(Saved entries)
* * * * *
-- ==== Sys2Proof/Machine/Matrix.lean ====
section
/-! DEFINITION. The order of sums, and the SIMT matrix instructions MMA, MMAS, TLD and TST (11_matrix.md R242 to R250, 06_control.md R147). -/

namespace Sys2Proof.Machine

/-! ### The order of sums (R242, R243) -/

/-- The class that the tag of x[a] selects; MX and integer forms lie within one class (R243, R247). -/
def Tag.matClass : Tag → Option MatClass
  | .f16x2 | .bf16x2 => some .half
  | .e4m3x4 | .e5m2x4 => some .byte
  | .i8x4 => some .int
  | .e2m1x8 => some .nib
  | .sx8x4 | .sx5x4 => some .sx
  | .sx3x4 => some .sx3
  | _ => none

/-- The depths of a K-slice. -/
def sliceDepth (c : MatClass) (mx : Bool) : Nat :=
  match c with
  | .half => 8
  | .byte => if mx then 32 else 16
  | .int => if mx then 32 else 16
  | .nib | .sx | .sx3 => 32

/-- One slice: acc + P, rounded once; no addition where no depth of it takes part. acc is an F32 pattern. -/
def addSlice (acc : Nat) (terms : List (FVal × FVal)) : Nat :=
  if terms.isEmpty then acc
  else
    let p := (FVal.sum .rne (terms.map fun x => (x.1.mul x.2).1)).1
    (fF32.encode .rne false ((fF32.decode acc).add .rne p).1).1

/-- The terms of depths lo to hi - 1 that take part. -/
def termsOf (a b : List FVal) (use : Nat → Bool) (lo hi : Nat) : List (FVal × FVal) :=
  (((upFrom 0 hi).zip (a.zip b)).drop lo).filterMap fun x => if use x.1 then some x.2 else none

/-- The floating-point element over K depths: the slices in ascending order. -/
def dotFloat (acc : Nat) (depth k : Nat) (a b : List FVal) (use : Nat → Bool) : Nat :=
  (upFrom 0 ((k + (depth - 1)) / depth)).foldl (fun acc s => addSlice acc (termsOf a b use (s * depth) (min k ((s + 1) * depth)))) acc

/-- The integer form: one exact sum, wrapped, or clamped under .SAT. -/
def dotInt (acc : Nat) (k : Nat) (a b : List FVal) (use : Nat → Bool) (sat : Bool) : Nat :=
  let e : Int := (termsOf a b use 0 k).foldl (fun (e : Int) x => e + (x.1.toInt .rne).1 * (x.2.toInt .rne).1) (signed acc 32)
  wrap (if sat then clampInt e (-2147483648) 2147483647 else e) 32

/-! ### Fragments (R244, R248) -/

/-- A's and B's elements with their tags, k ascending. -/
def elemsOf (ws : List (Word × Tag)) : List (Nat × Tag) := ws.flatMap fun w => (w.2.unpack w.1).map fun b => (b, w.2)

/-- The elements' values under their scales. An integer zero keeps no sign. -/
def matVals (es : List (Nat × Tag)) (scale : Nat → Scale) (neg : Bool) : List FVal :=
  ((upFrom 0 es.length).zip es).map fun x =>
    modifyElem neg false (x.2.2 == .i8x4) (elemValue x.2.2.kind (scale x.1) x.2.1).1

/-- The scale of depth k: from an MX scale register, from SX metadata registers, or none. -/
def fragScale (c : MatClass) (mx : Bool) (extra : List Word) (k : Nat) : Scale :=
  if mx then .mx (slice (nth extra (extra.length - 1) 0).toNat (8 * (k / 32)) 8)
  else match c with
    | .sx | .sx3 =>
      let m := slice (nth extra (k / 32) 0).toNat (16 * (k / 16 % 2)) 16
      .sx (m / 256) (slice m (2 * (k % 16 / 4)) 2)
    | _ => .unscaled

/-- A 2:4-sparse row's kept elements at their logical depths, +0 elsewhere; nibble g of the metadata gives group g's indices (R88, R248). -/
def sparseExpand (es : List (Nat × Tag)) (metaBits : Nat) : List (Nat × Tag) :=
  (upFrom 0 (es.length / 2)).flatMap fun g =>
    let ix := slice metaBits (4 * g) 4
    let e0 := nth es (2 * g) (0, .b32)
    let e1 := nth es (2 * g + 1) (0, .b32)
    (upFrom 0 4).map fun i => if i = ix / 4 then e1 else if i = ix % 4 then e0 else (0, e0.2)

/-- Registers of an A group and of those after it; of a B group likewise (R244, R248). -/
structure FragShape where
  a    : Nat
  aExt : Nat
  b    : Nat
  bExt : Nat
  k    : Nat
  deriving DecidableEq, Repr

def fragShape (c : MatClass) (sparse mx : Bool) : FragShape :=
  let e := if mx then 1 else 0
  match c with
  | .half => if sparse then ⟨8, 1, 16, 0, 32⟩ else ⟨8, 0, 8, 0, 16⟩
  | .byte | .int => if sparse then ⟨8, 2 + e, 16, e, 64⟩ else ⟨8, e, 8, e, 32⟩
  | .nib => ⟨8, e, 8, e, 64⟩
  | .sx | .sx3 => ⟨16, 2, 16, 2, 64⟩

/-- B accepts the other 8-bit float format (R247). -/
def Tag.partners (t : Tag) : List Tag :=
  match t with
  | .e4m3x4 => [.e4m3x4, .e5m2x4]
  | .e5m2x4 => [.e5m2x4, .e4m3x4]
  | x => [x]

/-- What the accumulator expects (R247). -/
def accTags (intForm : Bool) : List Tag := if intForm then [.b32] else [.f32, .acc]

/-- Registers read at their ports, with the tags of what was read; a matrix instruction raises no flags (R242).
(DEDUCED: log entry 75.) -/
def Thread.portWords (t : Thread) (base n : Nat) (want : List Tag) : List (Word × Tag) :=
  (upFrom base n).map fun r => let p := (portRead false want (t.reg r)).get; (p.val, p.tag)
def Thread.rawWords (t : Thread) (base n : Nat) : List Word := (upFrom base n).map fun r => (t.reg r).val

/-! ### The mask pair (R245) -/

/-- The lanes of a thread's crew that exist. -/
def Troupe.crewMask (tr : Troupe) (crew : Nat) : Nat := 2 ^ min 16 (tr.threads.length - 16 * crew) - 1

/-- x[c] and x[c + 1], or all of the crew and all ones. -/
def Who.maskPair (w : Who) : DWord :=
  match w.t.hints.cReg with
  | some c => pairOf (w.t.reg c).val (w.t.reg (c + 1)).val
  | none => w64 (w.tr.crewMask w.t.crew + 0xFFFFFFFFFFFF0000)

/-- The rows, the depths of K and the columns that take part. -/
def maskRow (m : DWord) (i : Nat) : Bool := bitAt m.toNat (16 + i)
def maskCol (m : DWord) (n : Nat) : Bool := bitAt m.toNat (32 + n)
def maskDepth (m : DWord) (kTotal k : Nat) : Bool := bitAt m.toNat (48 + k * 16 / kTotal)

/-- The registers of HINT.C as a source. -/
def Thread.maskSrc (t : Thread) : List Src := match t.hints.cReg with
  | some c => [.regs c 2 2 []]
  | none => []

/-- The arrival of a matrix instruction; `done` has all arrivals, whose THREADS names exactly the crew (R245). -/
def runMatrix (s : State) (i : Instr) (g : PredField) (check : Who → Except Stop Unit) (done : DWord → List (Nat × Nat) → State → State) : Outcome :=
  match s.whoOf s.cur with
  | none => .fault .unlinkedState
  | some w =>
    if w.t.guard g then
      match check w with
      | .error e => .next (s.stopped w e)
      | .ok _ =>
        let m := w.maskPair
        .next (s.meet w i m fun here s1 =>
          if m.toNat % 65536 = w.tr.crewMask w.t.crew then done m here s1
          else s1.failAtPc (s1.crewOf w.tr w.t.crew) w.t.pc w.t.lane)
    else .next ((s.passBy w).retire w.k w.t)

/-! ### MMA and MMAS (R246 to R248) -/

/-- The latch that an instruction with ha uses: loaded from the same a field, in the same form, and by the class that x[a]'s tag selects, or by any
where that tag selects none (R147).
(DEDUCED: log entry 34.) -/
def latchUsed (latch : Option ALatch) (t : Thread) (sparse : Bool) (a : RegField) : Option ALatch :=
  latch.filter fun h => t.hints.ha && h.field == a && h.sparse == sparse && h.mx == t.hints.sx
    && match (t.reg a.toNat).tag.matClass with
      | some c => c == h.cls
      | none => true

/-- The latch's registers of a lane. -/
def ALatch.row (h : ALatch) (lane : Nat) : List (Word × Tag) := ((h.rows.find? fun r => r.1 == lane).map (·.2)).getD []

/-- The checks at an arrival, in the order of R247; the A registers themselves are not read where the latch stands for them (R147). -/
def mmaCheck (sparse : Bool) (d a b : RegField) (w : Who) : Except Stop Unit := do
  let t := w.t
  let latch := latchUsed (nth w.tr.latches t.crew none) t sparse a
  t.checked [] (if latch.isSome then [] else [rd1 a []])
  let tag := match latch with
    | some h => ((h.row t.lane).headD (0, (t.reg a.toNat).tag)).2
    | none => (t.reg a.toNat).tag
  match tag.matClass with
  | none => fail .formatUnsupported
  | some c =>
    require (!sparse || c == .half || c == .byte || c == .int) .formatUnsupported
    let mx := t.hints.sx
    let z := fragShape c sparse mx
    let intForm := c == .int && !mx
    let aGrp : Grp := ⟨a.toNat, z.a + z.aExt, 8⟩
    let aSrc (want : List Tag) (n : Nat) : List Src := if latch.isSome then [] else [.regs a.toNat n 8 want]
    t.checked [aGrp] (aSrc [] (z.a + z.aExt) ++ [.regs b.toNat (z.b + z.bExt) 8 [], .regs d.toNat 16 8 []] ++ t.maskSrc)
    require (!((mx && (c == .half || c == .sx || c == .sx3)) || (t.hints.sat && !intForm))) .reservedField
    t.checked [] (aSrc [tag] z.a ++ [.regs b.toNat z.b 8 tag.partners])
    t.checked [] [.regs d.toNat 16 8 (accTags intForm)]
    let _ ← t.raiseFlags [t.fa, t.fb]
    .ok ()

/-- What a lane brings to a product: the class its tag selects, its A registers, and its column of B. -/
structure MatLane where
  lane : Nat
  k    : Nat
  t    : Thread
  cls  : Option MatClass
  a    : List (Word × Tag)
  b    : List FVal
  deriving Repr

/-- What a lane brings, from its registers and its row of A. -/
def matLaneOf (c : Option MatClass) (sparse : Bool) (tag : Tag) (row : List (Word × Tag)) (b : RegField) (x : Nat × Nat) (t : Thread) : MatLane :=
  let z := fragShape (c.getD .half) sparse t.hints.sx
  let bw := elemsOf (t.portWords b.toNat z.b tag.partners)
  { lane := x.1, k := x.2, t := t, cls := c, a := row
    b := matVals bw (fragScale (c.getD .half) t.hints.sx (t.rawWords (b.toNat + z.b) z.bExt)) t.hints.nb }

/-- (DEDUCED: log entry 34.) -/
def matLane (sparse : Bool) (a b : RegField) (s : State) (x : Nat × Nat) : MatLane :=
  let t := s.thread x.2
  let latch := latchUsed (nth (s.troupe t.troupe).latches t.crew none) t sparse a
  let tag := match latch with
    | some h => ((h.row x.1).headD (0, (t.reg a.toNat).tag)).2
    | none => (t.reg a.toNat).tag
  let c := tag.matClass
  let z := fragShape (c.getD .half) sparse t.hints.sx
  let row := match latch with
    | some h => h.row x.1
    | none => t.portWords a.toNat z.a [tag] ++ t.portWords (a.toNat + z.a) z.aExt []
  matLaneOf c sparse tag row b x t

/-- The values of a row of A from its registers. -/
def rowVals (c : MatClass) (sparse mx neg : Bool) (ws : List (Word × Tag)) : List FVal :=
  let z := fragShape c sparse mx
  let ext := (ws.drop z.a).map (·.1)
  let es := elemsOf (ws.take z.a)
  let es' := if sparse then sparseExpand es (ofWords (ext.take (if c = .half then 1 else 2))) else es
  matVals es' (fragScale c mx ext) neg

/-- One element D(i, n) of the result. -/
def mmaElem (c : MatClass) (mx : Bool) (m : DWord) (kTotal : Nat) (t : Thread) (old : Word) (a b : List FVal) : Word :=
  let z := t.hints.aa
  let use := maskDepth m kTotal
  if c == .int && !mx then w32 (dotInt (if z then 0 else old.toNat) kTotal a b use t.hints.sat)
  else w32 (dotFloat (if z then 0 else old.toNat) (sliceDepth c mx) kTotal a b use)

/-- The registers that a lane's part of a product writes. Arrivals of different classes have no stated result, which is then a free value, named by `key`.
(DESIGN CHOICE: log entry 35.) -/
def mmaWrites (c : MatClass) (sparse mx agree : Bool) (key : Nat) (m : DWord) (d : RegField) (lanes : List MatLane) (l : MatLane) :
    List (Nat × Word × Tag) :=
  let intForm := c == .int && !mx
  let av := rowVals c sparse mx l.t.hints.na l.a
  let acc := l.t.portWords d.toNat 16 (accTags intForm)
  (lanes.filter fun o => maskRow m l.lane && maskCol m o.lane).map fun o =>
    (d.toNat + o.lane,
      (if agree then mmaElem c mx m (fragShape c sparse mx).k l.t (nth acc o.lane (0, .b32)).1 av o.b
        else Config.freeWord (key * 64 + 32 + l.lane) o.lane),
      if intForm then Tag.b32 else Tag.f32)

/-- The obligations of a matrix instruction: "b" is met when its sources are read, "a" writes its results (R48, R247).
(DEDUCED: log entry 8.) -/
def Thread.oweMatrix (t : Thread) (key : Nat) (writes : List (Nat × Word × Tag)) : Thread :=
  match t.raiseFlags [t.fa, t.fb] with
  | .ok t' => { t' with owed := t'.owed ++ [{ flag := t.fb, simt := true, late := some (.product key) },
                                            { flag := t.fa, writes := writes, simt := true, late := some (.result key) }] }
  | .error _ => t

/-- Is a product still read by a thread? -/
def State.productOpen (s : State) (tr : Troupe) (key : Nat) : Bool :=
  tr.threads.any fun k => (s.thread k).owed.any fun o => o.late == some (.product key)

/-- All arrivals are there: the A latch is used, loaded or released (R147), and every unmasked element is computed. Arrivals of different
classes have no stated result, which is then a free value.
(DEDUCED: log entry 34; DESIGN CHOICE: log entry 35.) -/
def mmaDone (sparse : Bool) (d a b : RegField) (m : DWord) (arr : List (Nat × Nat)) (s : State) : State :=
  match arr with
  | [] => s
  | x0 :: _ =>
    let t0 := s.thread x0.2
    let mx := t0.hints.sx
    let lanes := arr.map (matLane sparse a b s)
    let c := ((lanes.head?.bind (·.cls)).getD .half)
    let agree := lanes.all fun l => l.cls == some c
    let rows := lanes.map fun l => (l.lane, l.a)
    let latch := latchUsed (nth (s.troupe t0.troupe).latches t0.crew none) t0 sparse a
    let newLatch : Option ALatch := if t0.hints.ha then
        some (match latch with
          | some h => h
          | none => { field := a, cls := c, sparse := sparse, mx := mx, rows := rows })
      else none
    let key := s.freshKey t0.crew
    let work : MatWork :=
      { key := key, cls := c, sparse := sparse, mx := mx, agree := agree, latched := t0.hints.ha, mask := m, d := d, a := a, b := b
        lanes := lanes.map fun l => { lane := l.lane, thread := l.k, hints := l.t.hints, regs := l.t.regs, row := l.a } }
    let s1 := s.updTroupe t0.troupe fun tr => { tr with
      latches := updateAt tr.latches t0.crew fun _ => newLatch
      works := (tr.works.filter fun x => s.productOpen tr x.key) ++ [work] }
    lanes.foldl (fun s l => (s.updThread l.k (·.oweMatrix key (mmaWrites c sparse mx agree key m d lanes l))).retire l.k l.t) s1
* * * * *
### WHAT THE TASK ASKS
Write down exactly the span of lines above from the one containing "all ones. -/" to the one containing "w.t.crew + 0xFFFFFFFFFFFF0000)", both ends included.

### THE COMPLETED TASK
/-- x[c] and x[c + 1], or all of the crew and all ones. -/
def Who.maskPair (w : Who) : DWord :=
  match w.t.hints.cReg with
  | some c => pairOf (w.t.reg c).val (w.t.reg (c + 1)).val
  | none => w64 (w.tr.crewMask w.t.crew + 0xFFFFFFFFFFFF0000)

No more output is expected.